Indeed, the use of AI in chip design is garnering quite a lot of attention these days. Forbes recently wrote, “Now, the chip industry itself has reached a stage where AI is aiding in the design of these AI chips, and it is enabling engineering teams of all sizes to compete at the relentless pace required in the semiconductor industry.” It makes sense. Chips are getting larger, especially those for burgeoning applications like AI and high-performance computing and the hyperscale data centers that host them. At 46,225mm2 with 1.2 trillion transistors and 400,000 AI-optimized cores, the Wafer-Scale Engine (WSE) from Cerebras is the biggest chip built so far. Yet, it’s becoming practically unfeasible to grow teams to scales that are needed to take on the increased workload of designing these chips, while still maintaining business sustainability.

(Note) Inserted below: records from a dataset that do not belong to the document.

-- ==== Sys2Proof/Machine/Report.lean ====
section
/-! DEFINITION. The Report Unit's tallies: receipts, acknowledgements, the election, the digest uplink, settling and
the end of a tally (06). -/

namespace Sys2Proof.Machine

/-! ### Levels and members (06 R108, R109) -/

/-- NONE below RECEIPT below ACK. -/
def Level.rank : Level → Nat
  | .none => 0
  | .receipt => 1
  | .ack => 2

/-- The higher of two levels. -/
def Level.raise (a b : Level) : Level := if a.rank < b.rank then b else a

/-- The status of a tag: ACK when it is in the acknowledged set (06 R109). -/
def Member.status (m : Member) : Level := if m.acked then .ack else .receipt

/-- A tag is due when its covered level is below its status (06 R109). -/
def Member.due (m : Member) : Bool := m.covered.rank < m.status.rank

/-- The item that reports a member. -/
def Member.item (m : Member) : Item := ⟨m.tag, m.status⟩

/-- A tag joins the sets: an absent one joins the receipt set while it holds fewer than 64 tags, covered level NONE;
one entered as ACK is also put in the acknowledged set, and none leaves it (06 R109, R121). -/
def joinTag (ms : List Member) (tag : Word32) (acked : Bool) : List Member :=
  if ms.any (fun m => m.tag == tag) then
    ms.map fun m => if m.tag = tag then { m with acked := m.acked || acked } else m
  else if ms.length < 64 then ms ++ [⟨tag, acked, .none⟩]
  else ms

/-- The covered level of a tag rises to a level, where the set holds it (06 R122, R126). -/
def coverTag (ms : List Member) (tag : Word32) (level : Level) : List Member :=
  ms.map fun m => if m.tag = tag then { m with covered := m.covered.raise level } else m

/-- The due tags with their statuses, in set order (06 R125). -/
def Tally.dueItems (y : Tally) : List Item := (y.members.filter Member.due).map Member.item

/-- The items of our TALLY frame: the own tag with its status, then up to 15 other due tags in set order (06 R119). -/
def Tally.tallyItems (y : Tally) : List Item :=
  ((y.members.filter fun m => m.tag == y.ownTag).map Member.item)
    ++ (((y.members.filter fun m => m.due && m.tag != y.ownTag).map Member.item).take 15)

/-! ### The pool (06 R108) -/

/-- The tally of a number, absent when it is free. -/
def State.tally (s : State) (t : Nat) : Option Tally := s.ru.tallies.getD t none

/-- A tally is replaced, or freed. -/
def State.setTally (s : State) (t : Nat) (y : Option Tally) : State :=
  s.withRu { s.ru with tallies := s.ru.tallies.set t y }

/-- A tally in use is changed. -/
def State.modTally (s : State) (t : Nat) (f : Tally → Tally) : State :=
  match s.tally t with
  | some y => s.setTally t (some (f y))
  | none => s

/-- The number of the tally of an issuance. -/
def State.findTally (s : State) (i : Issue) : Option Nat :=
  s.ru.tallies.findIdx? fun y => (match y with
    | some y => y.issue == i
    | none => false)

/-- A tally in one of the states that hold back the drawing of a marked tag (04 R75, 06 R133). -/
def Tally.inRound (y : Tally) : Bool :=
  y.state == .standing || y.state == .collecting || y.state == .uplinking

/-- Some tally is in STANDING, COLLECTING or UPLINKING (04 R75, 06 R133). -/
def State.roundRuns (s : State) : Bool :=
  s.ru.tallies.any fun y => (match y with
    | some y => y.inRound
    | none => false)

/-- Reporting service: a serving cell, FULL service, and the modem ready line high (06 R115). -/
def State.reportingService (s : State) : Bool :=
  s.ar.cell != 0 && s.ar.service == .full && s.ml.modemReady

/-- The report delay a draw gives at a failure count, in ms (06 R113). -/
def State.reportDelay (s : State) (failures : Nat) : Nat :=
  (3 - s.ar.quality) * s.settings.reportStep * (failures + 1) * 1000
    + s.draw (s.settings.reportSpread * 1000 + 1)

/-- The bid of a delay: units of 10 ms, saturating at 65,535 (06 R114). -/
def bidOf (delay : Nat) : Nat := min 65535 (delay / 10)

/-- The tally enters WAITING and draws its report delay and bid (06 R113, R114). -/
def State.enterWaiting (s : State) (t : Nat) : State :=
  match s.tally t with
  | some y =>
    let delay := s.reportDelay y.failures
    s.drew.setTally t (some { y with
      state := .waiting, bid := bidOf delay, reporter := none, settleTime := none, timer := some (s.now + delay)
      digest := [] })
  | none => s
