/-- HELLO: every cache entry becomes invalid.  With no marker present that is all it does.  An outstanding query ends as
if timed out: QUERY_TIMEOUT is set, the marker is cleared and an unsent record withdrawn; a lone waiting entry with its
body gets UNRESOLVED where the query was for the serving cell, and else a fresh query for the serving cell is sent.  An
outstanding uplink then fails: UPLINK_TIMEOUT is set, the marker is cleared and an unsent record withdrawn, a YIELD is
asked for, the tally waits again, settles or is freed, and the uplink queue is served.  The location, the alert clock and
the part ready line stand.  A fresh record that HELLO has had begun waits in the hold after all where the modem ready line
falls at that moment.  (That AR acts before RU is the model's choice, log 12; that a tally marked superseded after its
third failure is freed at its next one is log 34; how a fall meets a HELLO is log 36.) -/
def Obligations.HelloForgets : Prop :=
  ∀ s : State, s.ModemIdle →
    let emptied := s.recordIn.withAr { s.ar with cache := s.ar.cache.map fun c => { c with valid := false } }
    let noted (t : State) := t.withMl (if s.ml.sending = none ∧ t.ml.sending ≠ none then
      { t.ml with helloBegan := some s.now } else t.ml)
    (s.ml.queryMarker = none → s.ml.uplinkMarker = none → exec .hello s = .next emptied)
    ∧ (∃ t, exec .hello s = .next t ∧ (∀ c ∈ t.ar.cache, c.valid = false)
        ∧ (s.ml.queryMarker ≠ none → t.flags.queryTimeout = true)
        ∧ (s.ml.uplinkMarker ≠ none → t.flags.uplinkTimeout = true)
        ∧ t.ar.cell = s.ar.cell ∧ t.ar.service = s.ar.service ∧ t.ar.quality = s.ar.quality
        ∧ t.tb.alertClock = s.tb.alertClock ∧ t.ml.partReady = s.ml.partReady)
    ∧ (∃ mid t, exec .hello s = .next (noted t) ∧ mid.ml.uplinkMarker = s.ml.uplinkMarker
        ∧ (s.ml.queryMarker = none → mid = emptied)
        ∧ (∀ cell, s.ml.queryMarker = some cell →
          let ended := emptied.queryOver.flag .queryTimeout
          (cell ≠ s.ar.cell → ended.followedUp mid)
          ∧ (cell = s.ar.cell → mid.ml = ended.ml ∧ mid.ar = { ended.ar with waiting := [] }
            ∧ ∀ i category, s.ar.waiting = [i] → i < s.table.length → (s.entry i).bodyHeld = true →
              (s.entry i).category = some category → s.placedAs mid i .unresolved category))
        ∧ (s.ml.uplinkMarker = none → t = mid)
        ∧ ∀ k y, s.ml.uplinkMarker = some y.issue → mid.findTally y.issue = some k → mid.tally k = some y →
          ∃ w, (mid.uplinkOver.flag .uplinkTimeout).failsUplink w k y ∧ t = w.nextUplink)
    ∧ ∀ t r, exec .hello s = .next t → s.ml.sending = none → s.ml.hold = [] → t.ml.sending = some r →
        exec .modemReadyFall t = .next (t.withMl
          { t.ml with modemReady := false, sending := none, hold := r :: t.ml.hold, helloBegan := none })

So, AI offers a way to scale to meet design and business targets. Consider the task of digital implementation, one of the most complex stages of chip design where a great idea begins to take physical shape. Place-and-route (P&R) tools have done a remarkable job keeping up with the complexity of silicon technologies – determining where to place logic and IP blocks and how to route the traces and interconnects that connect it all. Yet the inputs to P&R constitute a vast search space of potential solutions, spanning functionality (macro-architecture), form (micro-architecture), and fit (silicon technology). Clearly, manually processing and analyzing this data can involve weeks of experimentation, with engineers forced to make complex decisions on the fly. What if AI technology can help shave off a substantial chunk of this time by taking the guesswork and manual effort out of the task? What if, with AI, you could accomplish more with your existing team?
P&R is just one example where AI can play a role. Given the increasing complexity of designs, with the vast number of iterations, corners, etc. involved, there are opportunities to optimize many other areas in the process.